TASK DIRECTIONS
Nothing but the line with "(k.updThr x fun" and the lines after it should appear, each retyped exactly as in the listing.

──────── AVAILABLE DATA ────────

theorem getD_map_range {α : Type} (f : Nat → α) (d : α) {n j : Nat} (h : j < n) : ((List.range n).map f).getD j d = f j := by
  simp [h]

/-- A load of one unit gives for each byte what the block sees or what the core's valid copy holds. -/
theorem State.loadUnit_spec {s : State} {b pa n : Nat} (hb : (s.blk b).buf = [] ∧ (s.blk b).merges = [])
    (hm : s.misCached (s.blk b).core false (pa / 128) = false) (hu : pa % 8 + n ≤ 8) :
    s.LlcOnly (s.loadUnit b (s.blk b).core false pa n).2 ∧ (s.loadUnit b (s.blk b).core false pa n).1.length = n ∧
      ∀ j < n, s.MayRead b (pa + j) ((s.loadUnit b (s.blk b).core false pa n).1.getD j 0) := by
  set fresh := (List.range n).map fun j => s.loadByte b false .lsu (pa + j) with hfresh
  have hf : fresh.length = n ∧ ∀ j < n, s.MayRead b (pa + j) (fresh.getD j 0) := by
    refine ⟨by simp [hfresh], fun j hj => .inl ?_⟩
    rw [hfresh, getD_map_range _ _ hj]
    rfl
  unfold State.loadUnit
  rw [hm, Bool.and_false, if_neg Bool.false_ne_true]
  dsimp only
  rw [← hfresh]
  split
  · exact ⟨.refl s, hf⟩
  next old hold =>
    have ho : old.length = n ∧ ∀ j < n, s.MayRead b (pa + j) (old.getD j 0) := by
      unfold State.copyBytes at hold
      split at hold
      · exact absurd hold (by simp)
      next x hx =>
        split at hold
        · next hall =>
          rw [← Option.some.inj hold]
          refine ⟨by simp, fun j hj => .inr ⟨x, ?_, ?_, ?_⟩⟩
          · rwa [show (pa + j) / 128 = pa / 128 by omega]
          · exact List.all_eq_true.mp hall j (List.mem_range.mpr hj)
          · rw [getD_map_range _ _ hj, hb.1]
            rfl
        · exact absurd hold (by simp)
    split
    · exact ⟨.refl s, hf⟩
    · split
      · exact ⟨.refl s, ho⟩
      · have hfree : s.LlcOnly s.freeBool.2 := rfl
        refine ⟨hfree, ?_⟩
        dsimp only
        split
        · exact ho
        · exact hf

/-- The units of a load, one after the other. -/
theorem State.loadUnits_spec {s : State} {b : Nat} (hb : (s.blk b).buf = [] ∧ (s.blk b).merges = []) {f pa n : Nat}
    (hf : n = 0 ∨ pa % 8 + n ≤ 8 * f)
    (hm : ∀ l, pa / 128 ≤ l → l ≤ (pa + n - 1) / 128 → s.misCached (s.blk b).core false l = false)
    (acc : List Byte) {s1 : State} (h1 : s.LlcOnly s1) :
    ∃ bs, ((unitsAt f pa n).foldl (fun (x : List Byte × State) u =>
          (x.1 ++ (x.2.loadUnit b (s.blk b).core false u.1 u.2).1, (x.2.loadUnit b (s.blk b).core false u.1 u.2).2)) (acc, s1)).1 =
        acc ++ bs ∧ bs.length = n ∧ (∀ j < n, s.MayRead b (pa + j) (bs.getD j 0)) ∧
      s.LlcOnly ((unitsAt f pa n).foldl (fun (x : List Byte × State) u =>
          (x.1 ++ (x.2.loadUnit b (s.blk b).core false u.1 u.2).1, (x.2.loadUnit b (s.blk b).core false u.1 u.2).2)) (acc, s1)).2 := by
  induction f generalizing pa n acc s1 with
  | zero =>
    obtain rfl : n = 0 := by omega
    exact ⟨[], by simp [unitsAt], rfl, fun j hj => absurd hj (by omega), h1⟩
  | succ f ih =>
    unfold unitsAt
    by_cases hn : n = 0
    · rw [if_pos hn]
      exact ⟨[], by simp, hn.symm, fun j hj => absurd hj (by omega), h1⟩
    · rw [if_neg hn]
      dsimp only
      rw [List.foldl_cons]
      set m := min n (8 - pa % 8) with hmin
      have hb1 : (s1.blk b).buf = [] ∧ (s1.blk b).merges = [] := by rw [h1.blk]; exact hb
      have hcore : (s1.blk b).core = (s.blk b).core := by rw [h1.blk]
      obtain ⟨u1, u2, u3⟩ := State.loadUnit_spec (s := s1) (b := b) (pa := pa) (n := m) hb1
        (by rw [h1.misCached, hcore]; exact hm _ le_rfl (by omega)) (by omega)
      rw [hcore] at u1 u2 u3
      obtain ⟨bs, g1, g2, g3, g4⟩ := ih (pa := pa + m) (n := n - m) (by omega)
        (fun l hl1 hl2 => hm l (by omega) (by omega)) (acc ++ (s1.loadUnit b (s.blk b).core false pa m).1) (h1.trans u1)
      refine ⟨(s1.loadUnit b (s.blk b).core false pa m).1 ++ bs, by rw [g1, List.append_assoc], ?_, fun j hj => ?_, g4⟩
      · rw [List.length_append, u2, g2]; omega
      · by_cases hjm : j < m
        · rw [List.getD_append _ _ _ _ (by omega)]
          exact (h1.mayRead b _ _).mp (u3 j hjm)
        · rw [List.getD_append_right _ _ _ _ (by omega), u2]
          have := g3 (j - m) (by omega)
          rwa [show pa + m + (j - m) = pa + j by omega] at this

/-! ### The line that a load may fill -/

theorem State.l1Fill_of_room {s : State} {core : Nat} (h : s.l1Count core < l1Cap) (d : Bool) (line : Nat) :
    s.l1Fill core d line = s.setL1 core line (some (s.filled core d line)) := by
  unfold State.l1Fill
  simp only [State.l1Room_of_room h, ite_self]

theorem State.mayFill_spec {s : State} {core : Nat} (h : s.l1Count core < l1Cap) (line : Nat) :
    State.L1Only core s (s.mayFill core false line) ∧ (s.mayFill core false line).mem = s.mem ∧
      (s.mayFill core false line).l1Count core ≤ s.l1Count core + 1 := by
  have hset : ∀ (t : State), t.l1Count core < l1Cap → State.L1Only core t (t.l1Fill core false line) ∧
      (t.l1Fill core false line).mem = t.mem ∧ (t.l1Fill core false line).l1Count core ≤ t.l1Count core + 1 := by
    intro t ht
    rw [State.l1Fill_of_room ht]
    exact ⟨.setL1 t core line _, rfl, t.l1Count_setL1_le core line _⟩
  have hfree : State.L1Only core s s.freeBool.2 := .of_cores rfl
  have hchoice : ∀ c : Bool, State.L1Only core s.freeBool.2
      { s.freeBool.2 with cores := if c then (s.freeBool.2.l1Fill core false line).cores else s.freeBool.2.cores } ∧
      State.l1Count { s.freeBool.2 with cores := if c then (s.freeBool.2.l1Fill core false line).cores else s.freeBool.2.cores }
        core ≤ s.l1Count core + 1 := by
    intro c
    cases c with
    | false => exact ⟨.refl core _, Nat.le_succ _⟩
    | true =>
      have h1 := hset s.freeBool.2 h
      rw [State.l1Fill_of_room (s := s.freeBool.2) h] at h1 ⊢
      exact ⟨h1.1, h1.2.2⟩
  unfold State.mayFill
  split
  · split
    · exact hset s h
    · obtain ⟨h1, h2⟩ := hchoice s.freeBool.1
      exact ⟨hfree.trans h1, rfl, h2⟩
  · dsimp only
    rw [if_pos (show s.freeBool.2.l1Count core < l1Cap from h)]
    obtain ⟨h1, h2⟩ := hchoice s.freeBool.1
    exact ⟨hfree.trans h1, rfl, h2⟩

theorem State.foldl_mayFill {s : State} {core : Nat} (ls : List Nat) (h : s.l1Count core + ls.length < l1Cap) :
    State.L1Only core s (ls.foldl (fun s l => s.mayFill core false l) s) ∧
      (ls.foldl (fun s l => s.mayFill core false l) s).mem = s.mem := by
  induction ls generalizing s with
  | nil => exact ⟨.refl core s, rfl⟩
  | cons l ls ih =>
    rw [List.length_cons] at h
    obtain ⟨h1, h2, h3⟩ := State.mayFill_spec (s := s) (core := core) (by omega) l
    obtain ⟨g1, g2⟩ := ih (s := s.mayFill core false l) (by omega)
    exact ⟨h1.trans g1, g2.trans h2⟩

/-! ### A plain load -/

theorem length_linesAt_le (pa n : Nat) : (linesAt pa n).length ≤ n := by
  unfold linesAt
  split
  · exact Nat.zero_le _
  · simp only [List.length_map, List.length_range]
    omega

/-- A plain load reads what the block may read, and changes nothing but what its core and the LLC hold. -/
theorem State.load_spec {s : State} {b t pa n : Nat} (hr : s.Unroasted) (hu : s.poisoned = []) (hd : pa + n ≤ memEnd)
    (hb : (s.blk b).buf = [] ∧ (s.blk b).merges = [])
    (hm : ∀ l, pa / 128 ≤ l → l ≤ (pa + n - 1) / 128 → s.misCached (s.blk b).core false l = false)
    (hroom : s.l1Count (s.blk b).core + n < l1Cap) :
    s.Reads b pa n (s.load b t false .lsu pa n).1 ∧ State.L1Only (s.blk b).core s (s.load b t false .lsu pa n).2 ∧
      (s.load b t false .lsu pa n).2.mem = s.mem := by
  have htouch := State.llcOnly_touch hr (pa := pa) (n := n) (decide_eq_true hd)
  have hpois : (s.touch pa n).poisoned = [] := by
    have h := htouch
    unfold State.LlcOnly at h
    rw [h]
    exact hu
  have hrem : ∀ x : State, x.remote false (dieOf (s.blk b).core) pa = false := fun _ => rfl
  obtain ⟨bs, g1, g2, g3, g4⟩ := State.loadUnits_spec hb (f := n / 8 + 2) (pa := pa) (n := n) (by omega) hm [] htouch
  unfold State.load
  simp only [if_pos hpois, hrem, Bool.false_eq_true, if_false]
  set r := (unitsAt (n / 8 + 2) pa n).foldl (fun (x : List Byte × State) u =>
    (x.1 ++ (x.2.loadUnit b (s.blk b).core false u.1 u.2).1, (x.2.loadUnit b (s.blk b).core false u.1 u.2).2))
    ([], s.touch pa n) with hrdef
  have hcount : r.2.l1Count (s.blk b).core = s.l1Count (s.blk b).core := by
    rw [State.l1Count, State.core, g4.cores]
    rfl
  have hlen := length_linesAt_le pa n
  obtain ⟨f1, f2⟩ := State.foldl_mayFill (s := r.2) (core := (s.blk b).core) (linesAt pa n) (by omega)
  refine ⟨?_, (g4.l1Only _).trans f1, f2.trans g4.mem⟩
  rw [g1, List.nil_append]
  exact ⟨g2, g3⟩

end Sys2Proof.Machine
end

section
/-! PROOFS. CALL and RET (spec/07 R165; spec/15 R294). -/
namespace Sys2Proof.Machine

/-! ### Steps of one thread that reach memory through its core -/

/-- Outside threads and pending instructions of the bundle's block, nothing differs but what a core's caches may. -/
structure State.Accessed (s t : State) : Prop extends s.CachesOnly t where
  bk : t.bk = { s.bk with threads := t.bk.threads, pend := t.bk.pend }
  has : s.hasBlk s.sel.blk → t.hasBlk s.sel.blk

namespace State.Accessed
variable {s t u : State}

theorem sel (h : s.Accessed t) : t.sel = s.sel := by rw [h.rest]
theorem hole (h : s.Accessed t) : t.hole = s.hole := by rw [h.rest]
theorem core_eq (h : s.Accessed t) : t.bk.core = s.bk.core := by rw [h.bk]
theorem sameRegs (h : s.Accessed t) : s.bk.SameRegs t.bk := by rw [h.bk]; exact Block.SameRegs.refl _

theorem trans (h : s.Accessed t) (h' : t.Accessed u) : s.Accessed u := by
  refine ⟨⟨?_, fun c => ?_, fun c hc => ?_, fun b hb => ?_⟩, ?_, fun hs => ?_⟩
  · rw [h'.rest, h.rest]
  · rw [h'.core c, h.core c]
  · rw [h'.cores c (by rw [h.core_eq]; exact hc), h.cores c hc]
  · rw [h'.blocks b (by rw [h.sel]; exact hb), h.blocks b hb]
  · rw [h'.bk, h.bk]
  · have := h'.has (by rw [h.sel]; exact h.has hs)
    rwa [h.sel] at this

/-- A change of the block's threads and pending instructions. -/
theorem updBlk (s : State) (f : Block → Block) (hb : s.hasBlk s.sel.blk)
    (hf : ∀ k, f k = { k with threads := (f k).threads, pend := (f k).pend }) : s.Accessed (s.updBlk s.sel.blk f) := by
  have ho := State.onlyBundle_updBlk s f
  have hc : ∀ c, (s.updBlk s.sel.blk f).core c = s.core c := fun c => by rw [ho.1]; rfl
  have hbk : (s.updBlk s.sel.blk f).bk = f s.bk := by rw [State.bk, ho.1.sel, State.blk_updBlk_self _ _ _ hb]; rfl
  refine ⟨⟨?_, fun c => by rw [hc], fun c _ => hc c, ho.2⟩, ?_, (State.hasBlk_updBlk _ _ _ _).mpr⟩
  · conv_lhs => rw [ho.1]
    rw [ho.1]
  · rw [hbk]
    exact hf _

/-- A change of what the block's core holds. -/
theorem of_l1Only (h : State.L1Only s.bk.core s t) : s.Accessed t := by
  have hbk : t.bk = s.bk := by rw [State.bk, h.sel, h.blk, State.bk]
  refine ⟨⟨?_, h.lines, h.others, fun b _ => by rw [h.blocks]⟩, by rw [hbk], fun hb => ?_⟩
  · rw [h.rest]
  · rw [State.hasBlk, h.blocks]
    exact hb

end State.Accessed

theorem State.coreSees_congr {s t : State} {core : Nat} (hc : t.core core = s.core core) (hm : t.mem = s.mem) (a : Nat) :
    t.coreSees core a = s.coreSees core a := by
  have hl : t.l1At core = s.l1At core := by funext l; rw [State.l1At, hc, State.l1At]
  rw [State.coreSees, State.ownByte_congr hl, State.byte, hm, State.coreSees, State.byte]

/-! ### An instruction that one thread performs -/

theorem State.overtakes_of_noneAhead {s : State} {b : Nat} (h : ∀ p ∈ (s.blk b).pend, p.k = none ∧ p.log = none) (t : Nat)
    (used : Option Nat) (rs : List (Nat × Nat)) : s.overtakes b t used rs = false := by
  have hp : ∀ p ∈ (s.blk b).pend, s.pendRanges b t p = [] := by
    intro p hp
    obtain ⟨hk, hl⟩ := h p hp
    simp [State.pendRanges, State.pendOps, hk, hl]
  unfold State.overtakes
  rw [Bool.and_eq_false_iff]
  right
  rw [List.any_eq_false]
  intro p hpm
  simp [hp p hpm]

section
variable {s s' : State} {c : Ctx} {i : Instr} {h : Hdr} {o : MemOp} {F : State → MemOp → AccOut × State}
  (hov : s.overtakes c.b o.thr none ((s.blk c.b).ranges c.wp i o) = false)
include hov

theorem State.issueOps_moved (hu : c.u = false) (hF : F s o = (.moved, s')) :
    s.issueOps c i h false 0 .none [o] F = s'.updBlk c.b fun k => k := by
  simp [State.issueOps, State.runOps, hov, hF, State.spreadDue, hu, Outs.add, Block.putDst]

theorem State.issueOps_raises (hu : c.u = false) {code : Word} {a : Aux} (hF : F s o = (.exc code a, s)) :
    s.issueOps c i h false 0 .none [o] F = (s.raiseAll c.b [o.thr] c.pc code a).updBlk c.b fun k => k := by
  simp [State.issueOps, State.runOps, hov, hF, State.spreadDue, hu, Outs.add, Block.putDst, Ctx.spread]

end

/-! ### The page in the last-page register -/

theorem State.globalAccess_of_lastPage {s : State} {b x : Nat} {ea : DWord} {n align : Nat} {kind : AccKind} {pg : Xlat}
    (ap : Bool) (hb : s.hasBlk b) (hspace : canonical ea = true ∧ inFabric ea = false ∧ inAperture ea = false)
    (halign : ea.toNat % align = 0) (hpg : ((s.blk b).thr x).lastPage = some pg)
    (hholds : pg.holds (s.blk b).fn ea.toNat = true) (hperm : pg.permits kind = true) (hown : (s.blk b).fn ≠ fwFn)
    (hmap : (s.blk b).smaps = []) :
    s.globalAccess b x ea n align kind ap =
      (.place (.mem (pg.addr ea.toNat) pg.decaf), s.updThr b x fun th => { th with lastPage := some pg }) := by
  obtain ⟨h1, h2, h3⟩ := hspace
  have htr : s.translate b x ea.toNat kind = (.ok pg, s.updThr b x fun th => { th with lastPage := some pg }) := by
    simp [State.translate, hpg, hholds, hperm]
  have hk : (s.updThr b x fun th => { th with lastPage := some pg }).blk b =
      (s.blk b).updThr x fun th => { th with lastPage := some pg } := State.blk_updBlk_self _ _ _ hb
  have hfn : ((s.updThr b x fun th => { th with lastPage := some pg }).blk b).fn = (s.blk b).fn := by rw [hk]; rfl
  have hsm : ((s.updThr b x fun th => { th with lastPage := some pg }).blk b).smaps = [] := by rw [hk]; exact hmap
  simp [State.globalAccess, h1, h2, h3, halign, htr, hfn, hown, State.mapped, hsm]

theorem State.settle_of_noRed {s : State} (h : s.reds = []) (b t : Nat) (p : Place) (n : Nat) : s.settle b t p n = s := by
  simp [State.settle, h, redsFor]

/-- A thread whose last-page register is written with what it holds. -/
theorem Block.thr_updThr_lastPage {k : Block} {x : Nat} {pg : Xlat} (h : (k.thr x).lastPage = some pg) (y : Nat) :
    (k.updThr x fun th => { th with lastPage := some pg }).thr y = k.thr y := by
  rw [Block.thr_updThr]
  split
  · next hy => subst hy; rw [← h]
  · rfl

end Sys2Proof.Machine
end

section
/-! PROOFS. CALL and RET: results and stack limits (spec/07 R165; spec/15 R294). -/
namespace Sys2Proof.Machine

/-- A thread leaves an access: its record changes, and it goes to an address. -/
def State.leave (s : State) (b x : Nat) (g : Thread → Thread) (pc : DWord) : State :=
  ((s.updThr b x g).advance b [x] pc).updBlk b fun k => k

────────

RESPONSE BELOW
    (k.updThr x fun th => { th with lastPage := some pg }).thr y = k.thr y := by
  rw [Block.thr_updThr]
  split
  · next hy => subst hy; rw [← h]
  · rfl

end Sys2Proof.Machine
end

section
/-! PROOFS. CALL and RET: results and stack limits (spec/07 R165; spec/15 R294). -/
namespace Sys2Proof.Machine

/-- A thread leaves an access: its record changes, and it goes to an address. -/
def State.leave (s : State) (b x : Nat) (g : Thread → Thread) (pc : DWord) : State :=
  ((s.updThr b x g).advance b [x] pc).updBlk b fun k => k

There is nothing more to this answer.